Wednesday, June 06, 2007

Accept Change?

Five years ago, I was sh*t out of luck. It was May, and while most college students had already picked out classes for the fall semester, I was frantically trying to figure out what to do with the next year of my life. I couldn’t return to NYU. I had applied as a transfer student at several schools, but none of them saw my acting experience (vocal gyration 101) as transferable academic credit. The rejection came fairly late in the year for other decisions to be made about school, and so I felt somewhat stuck. My advisors told me to wait a year and apply to several competitive scholarships at NYU that could help me finish my last two years. In the meantime, though, it felt as if I’d be looking down the face of a year spent in the bleachers. All directions felt like defeat: to stay in New York and watch my friends and peers progress a year further in school held little interest.

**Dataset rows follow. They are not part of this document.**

-- ==== Sys2Proof/Machine/Flags.lean ====
section
/-! DEFINITION. The one-bit state elements and derived flags (R35), the Command History as a sequence (R30, R31), and the
control-register file of CR_RD (R40). The block has no condition codes (R35). -/

namespace Sys2Proof.Machine

/-- DEST_SET (R26). -/
def State.destSet (s : State) : Bool := s.dest.isSome

/-- SUID_SET (R27). -/
def State.suidSet (s : State) : Bool := s.suid.isSome

/-- ID_VALID (R33). -/
def State.idValid (s : State) : Bool := s.ident.isSome

/-- ID_PREFIX where ID_MODEL_KNOWN = 1 (R33). -/
def State.idPrefix (s : State) : Option (BitVec 7) := s.ident.bind IdCache.modelKey

/-- ID_MODEL_KNOWN (R33). -/
def State.idModelKnown (s : State) : Bool := s.idPrefix.isSome

/-- HIST_EMPTY (R35). -/
def State.histEmpty (s : State) : Bool := decide (s.cnt.val = 0)

/-- HIST_FULL (R35). -/
def State.histFull (s : State) : Bool := decide (s.cnt.val = 20)

/-- `RING[i mod 20]`. -/
def State.slot (s : State) (i : Nat) : Word16 := s.ring[i % 20]'(Nat.mod_lt i (by decide))

/-- `HIST[k] = RING[(WP + 20 - CNT + k) mod 20]` for `k < CNT` (R31). -/
def State.histEntry (s : State) (k : Nat) : Option Word16 :=
  if k < s.cnt.val then some (s.slot (s.wp.val + 20 - s.cnt.val + k)) else none

/-- HIST, oldest first (R30, R31). -/
def State.hist (s : State) : List Word16 :=
  (List.range s.cnt.val).map fun k => s.slot (s.wp.val + 20 - s.cnt.val + k)

/-- `last()`: none on an empty history, else `RING[(WP + 19) mod 20]` (R172). -/
def State.newest (s : State) : Option Word16 :=
  if s.cnt.val = 0 then none else some (s.slot (s.wp.val + 19))

/-- What the class of a frame depends on beside its header (R94). -/
def State.frameContext (s : State) : FrameContext := ⟨s.suid, s.newest, s.cfg.longtestSrc, s.src⟩

/-- A bit at a position of a 32-bit register value. -/
def bitAt (b : Bool) (k : Nat) : Word32 := if b then 1#32 <<< k else 0

/-- A field in the low bits with its valid bit at position `k`; both 0 where there is no value (R40, R41). -/
def validField {n : Nat} (v : Option (BitVec n)) (k : Nat) : Word32 :=
  match v with
  | some x => x.setWidth 32 ||| bitAt true k
  | none => 0

/-- The control registers of R40, zero-extended to 32 bits (R215); none for a reserved number. -/
def State.controlRegister (s : State) (n : Nat) : Option Word32 :=
  if n = 0 then some (s.src.setWidth 32)
  else if n = 1 then some (validField s.dest 8)
  else if n = 2 then some (validField s.suid 16)
  else if n = 3 then some (bitAt s.handler 0 ||| bitAt s.verbose 1)
  else if n = 4 then
    some (bitAt s.idValid 0 ||| bitAt s.idModelKnown 1 ||| bitAt s.histEmpty 2 ||| bitAt s.histFull 3)
  else if n = 5 then some (BitVec.ofNat 32 s.cnt.val)
  else if n = 6 then some (BitVec.ofNat 32 s.wp.val)
  else if n = 7 then some (validField s.newest 16)
  else if n = 8 then some ((s.ident.map IdCache.serial).getD 0)
  else if n = 9 then some (validField s.idPrefix 7)
  else if n = 10 then some (((s.ident.map IdCache.nch).getD 0).setWidth 32)
  else if 16 ≤ n ∧ n ≤ 35 then some (validField (s.histEntry (n - 16)) 16)
  else none

/-- The code of an error kind, its sub-cause code and its recorded info: the triple of R251, by the table of R252. -/
def ErrorKind.triple : ErrorKind → Nat × Nat × List Nat
  | .shortRead got => (1, 1, [got])
  | .shortPayload want got => (1, 2, [want, got])
  | .noFrame => (2, 1, [])
  | .drainExhausted n => (2, 2, [n])
  | .unknownChannel c => (3, 0, [c])
  | .unknownModel k => (4, 0, k.toList)
  | .badChannelState b => (5, 1, [b.toNat])
  | .badInfoLength got => (5, 2, [got])
  | .infoNotLong => (5, 3, [])
  | .expectedShort => (5, 4, [])
  | .noStatusHandler id => (6, 1, [id.toNat])
  | .badRegister n => (6, 2, [n])
  | .reservedOp n => (6, 3, [n])
  | .noDestination => (7, 1, [])

/-- The cause code of a reply: 0 is success (R252). -/
def Reply.cause : Reply → Nat
  | .error e => e.triple.1
  | .done => 0
  | .bytes _ => 0
  | .longHeader _ _ _ _ => 0
  | .shortHeader _ _ _ _ _ => 0
  | .frame _ => 0
  | .message _ => 0
  | .last _ => 0
  | .identity _ => 0
  | .model _ => 0
  | .value _ => 0
  | .channelState _ => 0

end Sys2Proof.Machine
end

In a last attempt to free my mental block, my friend Frankie took me to the roof of our apartment for a cigarette break. Staring out at the moonlit Manhattan skyline, Frankie asked me to try something I hadn’t before. Rather than moving forward, which seemed impossible at the time, try moving sideways. His invitation seemed cryptic, and unclear. How could this year be any different than I had wanted it to be? Frustrated, he retorted. “What would you do, if you could do anything right now? Anything??” He climbed back down the fire escape to our apartment and left me to muse with the moon. Anything. The thought came quickly, a momentary burst of clarity. Four months later, my plane landed in Nairobi, Kenya, the start of a life-changing detour to a small village out on the coast.

I’m stuck. I know I have ambition, but it feels replaced by nausea. I have passion, but it feels stifled by exhaustion and limitation. Every corner I turn, I feel met with resistance. Resistance is good; too much is overwhelming. I am a changed person, and that can be tough to acknowledge at times. So I continue to place myself on the same track as those around me. Inevitably, though, I fall behind. How can I keep up right now? I simply don’t have the strength to do it. So I lay on my couch, feeling somewhat defeated and left behind, unable to see the ever-expansive forest for the trees. I wallow in regret, and have a difficult time imagining how the next three years could be any different than what I had originally hoped for.

My uncle recently wrote something in a letter to me, a response to an earlier post. “There is a risk in wanting things to be ‘normal’ that you will return to the unknown causes of the cancer--don't go back, instead go into the change as best you can understand what it is.” Funny part is, I don’t understand the change, but I can sense that I must go into it regardless of knowing it well.

I am looking sideways. I am musing with the moon and contemplating how it could all be profoundly different than first imagined. I am digging for memories of past adventures, waiting anxiously for a somewhat similar spark of ingenuity. And I am sitting with change—messy, uncomfortable—hoping that sometime very soon, we will know each other better.